Wednesday, 12 May 2010

Waste not - want not

I was bought up to be thrifty and not to waste anything that had any 'life, use or wear' left in it and my Mum and Dad also taught me how to 'make do and mend'. Because I had two brothers and two sisters, money was tight in our household and we all accepted that we couldn't have the material things that other kids had. This didn't bother any of us as we had the most important gifts of all, we were loved and we all had each other. Perhaps this sounds corny to today's youngsters but that was how it was and I don't think any of us would have changed a thing.
My Dad used to grow most of the vegetables that we ate and Mum kept hens for eggs. All the vegetable peelings were cooked up and mixed with mash for the chickens (it had quite a pong but they loved it) and they also had the cabbage stalks hung up in their run so that they could pick over those too. If there was anything that could not be cooked up for the birds it was put on the compost heap and recycled. Dad used to garden organically and that was more that fifty years ago so I do the same now.
No food was wasted in our house and Mum was a good cook so every meal time we all sat at the table and cleared our plates.
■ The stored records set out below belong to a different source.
/-- Settles O28: such a word is decoded to the reserved command, which raises at its start. -/
theorem reservedCommandEndsWithBadCommand : Obligations.ReservedCommandEndsWithBadCommand := by
  unfold Obligations.ReservedCommandEndsWithBadCommand
  intro s he hw
  have hexec : exec (.reserved s.cmdword) s = .next (raise .badCommand s.cmdword s) :=
    congrArg _ (fromStart_start he _)
  refine ⟨hexec, ?_⟩
  rw [engineTurn_busy (busy_eq_true.2 ⟨_, he⟩), decodeCommand_of_reserved (reservedWord_iff.2 hw), hexec]

end Sys2Proof.Machine

/-! ## The code table commands

LUT_BUILD's table is the list of the tree's leaves written down in the walk's order, so that it reads as the last leaf
of each symbol. -/

namespace Sys2Proof.Machine

/-! ### LUT_READ and LUT_WRITE -/

/-- Settles O30: LUT_READ copies the entry and finishes. -/
theorem lutReadCopiesTheEntry : Obligations.LutReadCopiesTheEntry := by
  unfold Obligations.LutReadCopiesTheEntry
  exact fun s he => congrArg _ (fromStart_start he _)

theorem lutWriteBody_store {s : State} (h : s.lutLen.toNat ≤ 256) : lutWriteBody s =
    finish { s with lut := s.lut.set s.lutSym ⟨s.lutLen, s.lutBits &&& mask s.lutLen.toNat⟩ } := if_pos h

theorem lutWriteBody_badLen {s : State} (h : 256 < s.lutLen.toNat) :
    lutWriteBody s = raise .lutBadLen (s.lutLen.setWidth 32) s := if_neg (Nat.not_le.2 h)

/-- Masking keeps the bits below `n` (41_code_table.md R225). -/
theorem and_mask_getLsbD (bits : BitVec 256) {n : Nat} (h : n ≤ 256) (i : Nat) :
    (bits &&& mask n).getLsbD i = (decide (i < n) && bits.getLsbD i) := by
  rw [BitVec.getLsbD_and, mask_getLsbD, Bool.and_comm]
  by_cases hi : i < n
  · simp [hi, show i < 256 by omega]
  · simp [hi]

/-- Settles O29: the masked code is written to the table, whose laws say what each symbol then reads as. -/
theorem lutWriteStoresTheMaskedCode : Obligations.LutWriteStoresTheMaskedCode := by
  unfold Obligations.LutWriteStoresTheMaskedCode
  intro s he hw
  have hexec : exec .lutWrite s = .next (lutWriteBody s) := congrArg _ (fromStart_start he _)
  refine ⟨fun hn => ?_, fun hn => by rw [hexec, lutWriteBody_badLen hn]⟩
  have hsame := CodeTable.get_set_same s.lutSym ⟨s.lutLen, s.lutBits &&& mask s.lutLen.toNat⟩ hw
  rw [hexec, lutWriteBody_store hn]
  refine ⟨_, rfl, rfl, CodeTable.wf_set _ _ hw, ?_, fun i => ?_, fun c hc => CodeTable.get_set_other _ hc⟩
  · rw [finish_lut, hsame]
  · rw [finish_lut, hsame, and_mask_getLsbD _ hn]

/-! ### LUT_BUILD -/

/-- The table in which the paths are recorded in order. -/
def recordPaths (ps : List (Byte × List Bool)) : CodeTable :=
  ps.foldl (fun tab p => tab.set p.1 (Code.ofPath p.2)) []

/-- What the paths say of the symbol `c`: the code of its last one. -/
def lastCode (ps : List (Byte × List Bool)) (c : Byte) : Code :=
  (ps.reverse.find? (fun p => p.1 == c)).elim Code.empty fun p => Code.ofPath p.2

theorem codeOf_eq_lastCode (t : HuffTree) (c : Byte) : t.codeOf c = lastCode t.paths c := by
  unfold HuffTree.codeOf lastCode
  cases t.paths.reverse.find? (fun p => p.1 == c) <;> rfl

theorem recordPaths_concat (ps : List (Byte × List Bool)) (p : Byte × List Bool) :
    recordPaths (ps ++ [p]) = (recordPaths ps).set p.1 (Code.ofPath p.2) := by
  simp [recordPaths]

theorem lastCode_concat (ps : List (Byte × List Bool)) (p : Byte × List Bool) (c : Byte) :
    lastCode (ps ++ [p]) c = if p.1 = c then Code.ofPath p.2 else lastCode ps c := by
  by_cases h : p.1 = c <;> simp [lastCode, h]

/-- The recorded table is canonical, and reads as the last path of each symbol. -/
theorem recordPaths_spec (ps : List (Byte × List Bool)) :
    (recordPaths ps).wf = true ∧ ∀ c, (recordPaths ps).get c = lastCode ps c := by
  induction ps using List.reverseRecOn with
  | nil => exact ⟨rfl, fun _ => rfl⟩
  | append_singleton ps p ih =>
    obtain ⟨hw, hget⟩ := ih
    rw [recordPaths_concat]
    refine ⟨CodeTable.wf_set _ _ hw, fun c => ?_⟩
    rw [lastCode_concat]
    by_cases h : p.1 = c
    · subst h
      rw [if_pos rfl, CodeTable.get_set_same _ _ hw]
    · rw [if_neg h, CodeTable.get_set_other _ (Ne.symm h), hget]

/-- The root of a held tree of two leaves or more is an interior node. -/
theorem Holds.root_inner {s : State} {t : HuffTree} (h : Holds s t) (ht : 2 ≤ t.leaves) :
    (s.node s.root).leaf = false := by
  cases t with
  | leaf c => simp [HuffTree.leaves] at ht
  | node l r =>
    have hn := h.placed.inner_node
    have e : (HuffTree.node l r).size - 1 = 0 + l.size + r.size := by simp only [HuffTree.size]; omega
    rw [h.root, e, hn]

theorem Holds.codeWalk {s : State} {t : HuffTree} (h : Holds s t) :
    codeWalk s nodeCap s.root [] [] = recordPaths t.paths := by
  have hf : t.leaves ≤ nodeCap := h.leaves.trans (by decide)
  simpa [h.root, recordPaths] using h.placed.codeWalk hf [] []

/-- LUT_BUILD with a tree of two leaves or more records its paths (41_code_table.md R240). -/
theorem Holds.lutBuildBody {s : State} {t : HuffTree} (h : Holds s t) (ht : 2 ≤ t.leaves) :
    lutBuildBody s = finish { s with lut := recordPaths t.paths } := by
  simp [Machine.lutBuildBody, h.valid, h.root_inner ht, h.codeWalk]

/-- Settles O31: the two checks come first; the walk of the held tree records its paths in order. -/
theorem lutBuildRecordsEveryLeafPath : Obligations.LutBuildRecordsEveryLeafPath := by
  unfold Obligations.LutBuildRecordsEveryLeafPath
  intro s he
  have hexec : exec .lutBuild s = .next (lutBuildBody s) := congrArg _ (fromStart_start he _)
  refine ⟨fun hv => ?_, fun hv hl => ?_, fun t h ht => ?_⟩
  · simp [hexec, lutBuildBody, hv]
  · simp [hexec, lutBuildBody, hv, hl]
  · obtain ⟨hw, hget⟩ := recordPaths_spec t.paths
    rw [hexec, h.lutBuildBody ht]
    exact ⟨_, rfl, rfl, hw, fun c => (hget c).trans (codeOf_eq_lastCode t c).symm⟩

end Sys2Proof.Machine

/-! ## DECODE over a whole bit stream

From the loop head at the root each path leads to its leaf, whose OutPush leads to the loop head at the root again. The
codes of a table built from the tree are paths of the tree, so DECODE of codes is DECODE of paths. -/

namespace Sys2Proof.Machine

/-- `s` after DECODE has read the paths `xs`, pushed their symbols and finished (45_decoder.md R365, R367). -/
def State.decoded (s : State) (xs : List (Byte × List Bool)) : State :=
  { s.afterBits (xs.flatMap Prod.snd).length with
    outq := s.outq ++ xs.map Prod.fst, outbytes := s.outbytes + BitVec.ofNat 64 xs.length
    symcount := s.fileSize, dstate := .done, cur := s.root, engine := .idle, done := true, irqPend := true }

/-- DECODE's loop stands at the root of the held tree `t` with the symbols of `xs` still to come: the count says so,
there is room for them, and the bits before the reader begin with their paths. -/
structure AtRoot (t : HuffTree) (s : State) (xs : List (Byte × List Bool)) (more : List Bool) : Prop where
  holds   : Holds s t
  leaves  : 2 ≤ t.leaves
  latched : DecodeLatched s
  silent  : s.inputs = []
  cur     : s.cur = s.root
  paths   : ∀ x ∈ xs, x ∈ t.paths
  short   : xs.length < 2 ^ 64
  count   : s.symcount + BitVec.ofNat 64 xs.length = s.fileSize
  room    : s.outq.length + xs.length ≤ s.outDepth
  pend    : s.pendingBits = xs.flatMap Prod.snd ++ more

/-- `s` at the loop head again, after the `m` bits of the path of `c` are read and `c` is pushed
(45_decoder.md R365). -/
def State.emitted (s : State) (c : Byte) (m : Nat) : State :=
  { s.afterBits m with
    outq := s.outq ++ [c], outbytes := s.outbytes + 1, symcount := s.symcount + 1, cur := s.root, dstate := .atRoot
    engine := .running .decodeOut }

theorem emitted_decoded (s : State) (x : Byte × List Bool) (xs : List (Byte × List Bool)) :
    (s.emitted x.1 x.2.length).decoded xs = s.decoded (x :: xs) := by
  have hbits := afterBits_add s x.2.length (xs.flatMap Prod.snd).length
  rw [State.decoded, State.decoded, List.flatMap_cons, List.length_append, ← hbits, List.map_cons, List.length_cons,
    ← count_succ, ← List.singleton_append, ← List.append_assoc]
  rfl

/-- The OutPush of the leaf `c`, with room, leads to the loop head. -/
theorem step_emit {s : State} {c : Byte} {ds : DState} {i : NodeIdx} (m : Nat) (hl : DecodeLatched s)
    (hi : s.inputs = []) (hr : s.outq.length < s.outDepth) (hc : (s.node i).sym = c) :
    step { s.afterBits m with cur := i, dstate := ds, engine := .running .decodeOut } =
      .next (decodeLoop (bufferedBits (s.emitted c m)) (s.emitted c m)) := by
  subst hc
  rw [step_decodeOut (by exact hl) (by exact hi) rfl, decodeOutStep, onOutPush_room (by exact hr)]
  rfl

/-- The path of the next symbol is followed to its leaf and the symbol pushed (45_decoder.md R365, R366). -/
theorem AtRoot.emit {t : HuffTree} {s : State} {x : Byte × List Bool} {xs : List (Byte × List Bool)}
    {more : List Bool} (h : AtRoot t s (x :: xs) more) : AtRoot t (s.emitted x.1 x.2.length) xs more ∧
      ∃ n, steps n (decodeLoop (bufferedBits s) s) = .next
        (decodeLoop (bufferedBits (s.emitted x.1 x.2.length)) (s.emitted x.1 x.2.length)) := by
  obtain ⟨c, path⟩ := x
  have hshort := h.short
  have hroom := h.room
  have hcount := h.count
  rw [List.length_cons] at hshort hroom hcount
  obtain ⟨hleaf, hinner⟩ := h.holds.placed.walk (h.paths _ List.mem_cons_self)
  rw [Nat.zero_add, ← h.holds.root, ← h.cur] at hleaf hinner
  have hne : path ≠ [] := by
    rintro rfl
    have hroot := h.holds.root_inner h.leaves
    rw [← h.cur, show s.node s.cur = _ from hleaf] at hroot
    cases hroot
  have hsym : s.symcount ≠ s.fileSize := by bv_omega
  obtain ⟨n, u, hn, ⟨ds, hu⟩, hpend⟩ := run_path path s (xs.flatMap Prod.snd ++ more) h.silent h.latched hne
    hinner (by rw [hleaf]) (by rw [h.pend, List.flatMap_cons, List.append_assoc]) hsym
  subst hu
  refine ⟨{ h with
    holds := ⟨h.holds.valid, h.holds.arena, h.holds.root, h.holds.leaves⟩, cur := rfl
    paths := fun y hy => h.paths y (List.mem_cons_of_mem _ hy), short := by omega
    count := (count_succ _ _).trans hcount, room := ?_, pend := hpend }, n + 1, ?_⟩
  · show (s.outq ++ [c]).length + xs.length ≤ s.outDepth
    rw [List.length_append, List.length_singleton]
    omega
  · exact steps_trans hn ((steps_one _).trans (step_emit _ h.latched h.silent (by omega) (by rw [hleaf])))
We rarely had 'leftovers' and if we did, she was very good at stretching them and making them into a totally different dish for the next meal. Mum would have been horrified at the food that is wasted today and in many ways, the lessons I learned from her have stood me in good stead.
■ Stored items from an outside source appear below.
-- ==== Sys2Proof/Syntax.lean ====
section
/-! DEFINITION. The 29 commands of the opcode map (30_encoding.md R83) as one inductive, their mnemonics, the
assembler's text of a command (R87) and the pseudo-commands (R88). An operand has exactly the bits its format gives
it (R81, R82), so every term is a command some word encodes. -/

namespace Sys2Proof

/-- One command with its operands (R83). -/
inductive Instr where
  | newreq
  | setlvl (t : Byte)
  | msgch (cp : CodePoint)
  | dcwpush (b : Byte)
  | rddcw (i : Byte)
  | rdecw (i : Byte)
  | rdgen (i : Byte)
  | rdbit (i : Byte)
  | rdcell (r c : BitVec 5)
  | rdfunc (r c : BitVec 5)
  | gfexp (i : Byte)
  | gflog (v : Byte)
  | gfadd (a b : Byte)
  | gfmul (a b : Byte)
  | rsgen (n : Byte)
  | rsgenl
  | rsenc
  | bsmode
  | bschk
  | bsasm
  | bspad
  | fplace
  | zzinit
  | zzstep
  | zzrun
  | maskap (id : BitVec 3)
  | penalty
  | masksel
  | fmtwr (id : BitVec 3)
  deriving DecidableEq, Repr

/-- The mnemonic of a command (R83). -/
def Instr.mnemonic : Instr → String
  | .newreq => "NEWREQ"
  | .setlvl _ => "SETLVL"
  | .msgch _ => "MSGCH"
  | .dcwpush _ => "DCWPUSH"
  | .rddcw _ => "RDDCW"
  | .rdecw _ => "RDECW"
  | .rdgen _ => "RDGEN"
  | .rdbit _ => "RDBIT"
  | .rdcell _ _ => "RDCELL"
  | .rdfunc _ _ => "RDFUNC"
  | .gfexp _ => "GFEXP"
  | .gflog _ => "GFLOG"
  | .gfadd _ _ => "GFADD"
  | .gfmul _ _ => "GFMUL"
  | .rsgen _ => "RSGEN"
  | .rsgenl => "RSGENL"
  | .rsenc => "RSENC"
  | .bsmode => "BSMODE"
  | .bschk => "BSCHK"
  | .bsasm => "BSASM"
  | .bspad => "BSPAD"
  | .fplace => "FPLACE"
  | .zzinit => "ZZINIT"
  | .zzstep => "ZZSTEP"
  | .zzrun => "ZZRUN"
  | .maskap _ => "MASKAP"
  | .penalty => "PENALTY"
  | .masksel => "MASKSEL"
  | .fmtwr _ => "FMTWR"

/-- The operands of a command in the order of R83, as unsigned numbers (R82). -/
def Instr.operands : Instr → List Nat
  | .setlvl t => [t.toNat]
  | .msgch cp => [cp.toNat]
  | .dcwpush b => [b.toNat]
  | .rddcw i => [i.toNat]
  | .rdecw i => [i.toNat]
  | .rdgen i => [i.toNat]
  | .rdbit i => [i.toNat]
  | .rdcell r c => [r.toNat, c.toNat]
  | .rdfunc r c => [r.toNat, c.toNat]
  | .gfexp i => [i.toNat]
  | .gflog v => [v.toNat]
  | .gfadd a b => [a.toNat, b.toNat]
  | .gfmul a b => [a.toNat, b.toNat]
  | .rsgen n => [n.toNat]
  | .maskap id => [id.toNat]
  | .fmtwr id => [id.toNat]
  | .newreq | .rsgenl | .rsenc | .bsmode | .bschk | .bsasm | .bspad | .fplace | .zzinit | .zzstep | .zzrun
  | .penalty | .masksel => []

/-- The assembler's text of a command: the mnemonic, then the operands in decimal separated by commas (R87). -/
def Instr.toAsm (i : Instr) : String :=
  match i.operands with
  | [] => i.mnemonic
  | ops => i.mnemonic ++ " " ++ ", ".intercalate (ops.map toString)

/-! ## Pseudo-commands (R88): fixed lists the assembler expands; the core never sees them -/

/-- `MSGSTR "..."`. -/
def Pseudo.msgstr (text : List CodePoint) : List Instr := text.map .msgch

/-- `DCWSTR b0, b1, ...`. -/
def Pseudo.dcwstr (bytes : List Byte) : List Instr := bytes.map .dcwpush

/-- `PLACE`. -/
def Pseudo.place : List Instr := [.zzinit, .zzrun]

/-- `ENCODE.CORE 'x', "text"`: the named CORE's share of an encode, the level first (R88). -/
def Pseudo.encodeCore (t : Byte) (text : List CodePoint) : List Instr :=
  [.newreq, .setlvl t] ++ Pseudo.msgstr text
    ++ [.bsmode, .bschk, .bsasm, .bspad, .rsgenl, .rsenc, .fplace] ++ Pseudo.place

/-- `ENCODE 'x', "text"`: a whole encode. -/
def Pseudo.encode (t : Byte) (text : List CodePoint) : List Instr :=
  Pseudo.encodeCore t text ++ [.masksel]

end Sys2Proof
end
That is why I have a lot of strange things in small bags in my freezer, a luxury my Mum never had as we didn't even own a fridge in those days. Because I live alone the freezer is my best friend. I cannot bear to throw away things like the odd chillie, or two inch piece of ginger or even the half bunch of chopped herbs so I freeze them in little containers or bags and use them up another day. When I make soups and casseroles I have always got a 'little something' in the freezer that I can use up so I saved the bottom of the asparagus spears that we had last week and I never, ever strain vegetables out of soup as some chefs do, everything gets blitzed in the blender and eaten. I don't do clear consommes or thin soups!